» **WORK REQUEST**
The records should be restated exactly from their first line through the line with "if theirs.isEmpty then pure ()" in it.

» **ENTRIES SUPPLIED**
= = = = =
-- ==== Sys2Proof/Machine/Hooks.lean ====
section
/-! DEFINITION. Completion of groups, teams and launches; candidates and the counters routines read; hook calls with their
phases, decisions and defaults; the age guard (R36, R242-R245, R247, R252, R423). -/

namespace Sys2Proof.Machine

/-! ## Completion (R36) -/

/-- Whether a register-form drain of a slot's group is outstanding. -/
def Chip.drainsTo (c : Chip) (g : Nat) : Bool :=
  (c.core (slotCore g)).order.any fun o =>
    o.2.kind = .tdrn && o.2.mods.getLsbD 0 && o.2.status.isNone && o.2.who.slot = g && o.2.who.agent = c.agent g

/-- Whether an access or a copy to a slot's registers has not performed (R100). -/
def Chip.opmOnGroup (c : Chip) (g : Nat) : Bool := c.opmOpen.any (meetsSlot g)

/-- What a leaving group knows of other launches' agents stays with its run, for the release of the completion object (R143). -/
def leaveKnow (g : Nat) : Act Unit := do
  let c ← getChip
  whenSome (c.group? g) fun x => whenSome (mget? c.teams x.tid) fun t =>
    let theirs := x.chk.know.filter fun e => (c.resolve e.1 e.2).any fun d => d.run ≠ t.run
    if theirs.isEmpty then pure ()
    else modRun t.run fun r => { r with left := theirs.foldl (fun k e => knowPut k e.1 e.2) r.left }

/-- GROUP_SLOT_FREE. -/
def execGroupSlotFree (g : Nat) (s : State) : Host.Outcome State Fault Refusal :=
  runEvent (do
    let c ← getChip
    let x ← someOr (c.group? g)
    enabled (x.live = 0 && !c.saving x.tid && !c.drainsTo g && !c.opmOnGroup g &&
      (c.groupOps g).all fun o => o.kind = .store || o.kind = .mred)
    leaveKnow g
    departGroup g
    modTeam x.tid fun t => { t with freed := t.freed ++ [g] }) s

/-- Whether everything a team issued is done (R36, R262). -/
def Chip.teamDone (c : Chip) (tid : Nat) (t : Team) : Bool :=
  (c.teamGroups tid t).isEmpty && t.saveBy.isNone && !c.opmAgainst tid &&
    (c.memq.all fun o => o.who.tid ≠ tid) && (c.copies.all fun o => o.2.who.tid ≠ tid || !o.2.moving) &&
    (c.engops.all fun o => o.2.who.tid ≠ tid || o.2.status.isSome) &&
    (c.core t.core).order.all fun o => o.2.who.tid ≠ tid || o.2.status.isSome

/-- TEAM_COMPLETE. -/
def execTeamComplete (t : Nat) (s : State) : Host.Outcome State Fault Refusal :=
  runEvent (do
    let c ← getChip
    let now ← clock
    let x ← someOr (mget? c.teams t)
    let r ← someOr (mget? c.runs x.run)
    enabled (c.teamDone t x)
    writeTeamRecord x.run x.num x.trace true
    dissolveTeam t 0
    modRun x.run fun r => { r with doneTeams := r.doneTeams ++ [x.num.toNat], retSum := r.retSum + x.ret.toNat }
    modChip fun c => { c with queues := mmod c.queues r.queue fun q => { q with wdFrom := now } }
    finishReset r.part
    refreshAllAges) s

/-- Teams of a run that will never run again without having completed (R121). -/
def Run.deadTeams (r : Run) : List Nat :=
  (r.restarts.filter fun e => e.2 = 255 && !r.doneTeams.contains e.1).map Prod.fst

/-- Teams that a run executes. -/
def Run.total (r : Run) : Nat :=
  match r.sel with
  | some ts => ts.length
  | none => r.teamCount

/-- LAUNCH_COMPLETE. -/
def execLaunchComplete (r : Nat) (s : State) : Host.Outcome State Fault Refusal :=
  runEvent (do
    let c ← getChip
    let x ← someOr (mget? c.runs r)
    enabled (x.status = .dispatched && x.total ≤ x.doneTeams.length + x.deadTeams.length &&
      (c.memq.all fun o => o.who.run ≠ r) && (c.regionq.all fun w => w.run ≠ r) &&
      c.copies.all fun o => o.2.who.run ≠ r || !o.2.moving)
    finishRun r
    refreshAllAges
    settle) s

/-! ## Acceptance (R231, R232, R234) -/

/-- QUEUE_RECORD_ACCEPT: the distributor counts HEAD itself, whatever a program stores there (R6, R230). -/
def execQueueRecordAccept (q : Nat) (s : State) : Host.Outcome State Fault Refusal :=
  runEvent (do
    let c ← getChip
    let e ← someOr (mget? c.queues q)
    let x := c.ctx e.ctx
    enabled (e.state = .running && x.state = .active)
    let tail ← homeNat (e.hdr.toNat + 0x10) 4
    let d := (tail + 2 ^ 32 - e.head) % 2 ^ 32
    enabled (d ≠ 0)
    if d > e.size then breakQueue q e
    else
      match ← hwRead e.ctx (e.ring.toNat + 256 * (e.head % e.size)) 256 with
      | none => breakQueue q e
      | some rec => do
        let r := Run.make c c.lidNext e.ctx x.part q rec
        match ← recordStatus r with
        | 0 => do
          let id ← queueRun
            { r with cobj := BitVec.ofNat 64 r.compa, wver := c.currentVersion r, know := mgetD e.edges [] e.head }
          modChip fun c => { c with lidNext := nextLid c.lidNext }
          whenSome (c.part x.part).clusters.head? fun k => pushHook k 0 id
        | st => writeCompletion x.part e.ctx r.compa st 0 0
        let head := (e.head + 1) % 2 ^ 32
        modChip fun c => { c with queues := mmod c.queues q fun x => { x with head := head, edges := merase x.edges e.head } }
        homeWrite (e.hdr.toNat + 0x14) (toLE 4 head) none
        refreshAllAges) s

/-- LAUNCH_HEAD: the first accepted run of a queue that has not become head does so once no earlier one is. -/
def execLaunchHead (q : Nat) (s : State) : Host.Outcome State Fault Refusal :=
  runEvent (do
    let c ← getChip
    let now ← clock
    let e ← someOr (mget? c.queues q)
    let id ← someOr e.line.head?
    let r ← someOr (mget? c.runs id)
    enabled (r.status = .queued && !(c.part r.part).resetting)
    modRun id (Run.asHead (c.part r.part) now)
    refreshAllAges) s

/-! ## Candidates (R243, R247) -/

/-- A candidate with what ordering it needs. -/
structure CandInfo where
  cand : Cand
  ctx : Nat
  queue : Nat
  age : Nat
  guarded : Bool
  deriving DecidableEq, Repr

def Saved.age (s : Saved) (now : Nat) : Nat := ageAt now s.at_ s.paused s.pausedSince

/-- Saved units that wait to be picked, each by its first record. -/
def Chip.savedHeads (c : Chip) (part : Nat) : List (Nat × Saved) :=
  c.saved.filter fun e => e.2.part = part && e.2.chosen.isNone && ((c.savedUnit e.2).head?.map Prod.fst) = some e.1

/-- Whether a candidate is guarded: its age has reached the bound of its partition and no rule holds it (R252). -/
def isGuarded (p : Partition) (age : Nat) (since paused : Option Nat) : Bool :=
  paused.isNone && (since.isSome || p.sbound * 4096 ≤ age)

/-- Every candidate of a partition, oldest first. -/
def Chip.candidates (c : Chip) (part now : Nat) : List CandInfo :=
  let rs := (c.runs.filter fun r => r.2.status = .head && r.2.part = part).map fun r =>
    (⟨.run r.1, r.2.ctx, r.2.queue, r.2.age now, isGuarded (c.part part) (r.2.age now) r.2.guarded r.2.pausedSince⟩ : CandInfo)
  let ss := (c.savedHeads part).map fun e =>
    (⟨.saved e.1, e.2.ctx, (match mget? c.runs e.2.team.run with
      | some r => r.queue
      | none => 0), e.2.age now, isGuarded (c.part part) (e.2.age now) e.2.guarded e.2.pausedSince⟩ : CandInfo)
  sortBy (fun a b => a.age > b.age) (rs ++ ss)

/-- Whether a candidate fits a cluster now. -/
def candFits (cl : Nat) : Cand → Act Bool
  | .run id => runFits true id cl
  | .saved id => savedFits true id cl
  | _ => return false

/-- The partition of a cluster. -/
def Chip.partOf (c : Chip) (cl : Nat) : Option Nat := (c.parts.find? fun p => p.2.clmask.getLsbD cl).map Prod.fst

/-- The eligible candidates of a cluster, oldest first. -/
def eligible (cl : Nat) : Act (List CandInfo) := do
  let c ← getChip
  let now ← clock
  match c.partOf cl with
  | none => return []
  | some part => do
    let ok ← mapAct (c.candidates part now) fun x => do return (x, ← candFits cl x.cand)
    return (ok.filter Prod.snd).map Prod.fst

/-- FILL of a run's in-edges, 0 where a header does not translate. -/
def edgeFill (r : Run) : Act Nat := do
  let fs ← mapAct r.inEdges fun e => do
    match ← hwTranslate r.ctx false e.1 with
    | .ok pa => homeNat (pa + 8) 4
    | .error _ => pure 0
  return fs.foldl (· + ·) 0

/-- Clk until the guard takes a candidate. -/
def guardLeft (p : Partition) (age : Nat) (guarded : Bool) : Nat := if guarded then 0 else p.sbound * 4096 - age

def boolNat (b : Bool) : Nat := if b then 1 else 0

/-- The counters of a candidate that do not depend on its kind. -/
def runFields (cl : Nat) (r : Run) (age miss kind remain fits guard loc : Nat) : Act (List Addr) := do
  let c ← getChip
  let ofLaunch := fun (t : Team) => match mget? c.runs t.run with
    | some x => x.lid = r.lid
    | none => false
  let q := mget? c.queues r.queue
  let ns : List Nat :=
    [r.queue, r.ctx, age, miss, (c.teams.filter fun t => ofLaunch t.2 && coreCluster t.2.core = cl).length,
     (c.teams.filter fun t => ofLaunch t.2).length, r.adhint, ← edgeFill r, (q.map Queue.prio).getD 0, kind, remain, r.unitSize,
     fits, guard, ((q.map fun x => x.pol.toNat).getD 0), loc]
  return ns.map (BitVec.ofNat 64)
= = = = =
» **SOLUTION**
-- ==== Sys2Proof/Machine/Hooks.lean ====
section
/-! DEFINITION. Completion of groups, teams and launches; candidates and the counters routines read; hook calls with their
phases, decisions and defaults; the age guard (R36, R242-R245, R247, R252, R423). -/

namespace Sys2Proof.Machine

/-! ## Completion (R36) -/

/-- Whether a register-form drain of a slot's group is outstanding. -/
def Chip.drainsTo (c : Chip) (g : Nat) : Bool :=
  (c.core (slotCore g)).order.any fun o =>
    o.2.kind = .tdrn && o.2.mods.getLsbD 0 && o.2.status.isNone && o.2.who.slot = g && o.2.who.agent = c.agent g

/-- Whether an access or a copy to a slot's registers has not performed (R100). -/
def Chip.opmOnGroup (c : Chip) (g : Nat) : Bool := c.opmOpen.any (meetsSlot g)

/-- What a leaving group knows of other launches' agents stays with its run, for the release of the completion object (R143). -/
def leaveKnow (g : Nat) : Act Unit := do
  let c ← getChip
  whenSome (c.group? g) fun x => whenSome (mget? c.teams x.tid) fun t =>
    let theirs := x.chk.know.filter fun e => (c.resolve e.1 e.2).any fun d => d.run ≠ t.run
    if theirs.isEmpty then pure ()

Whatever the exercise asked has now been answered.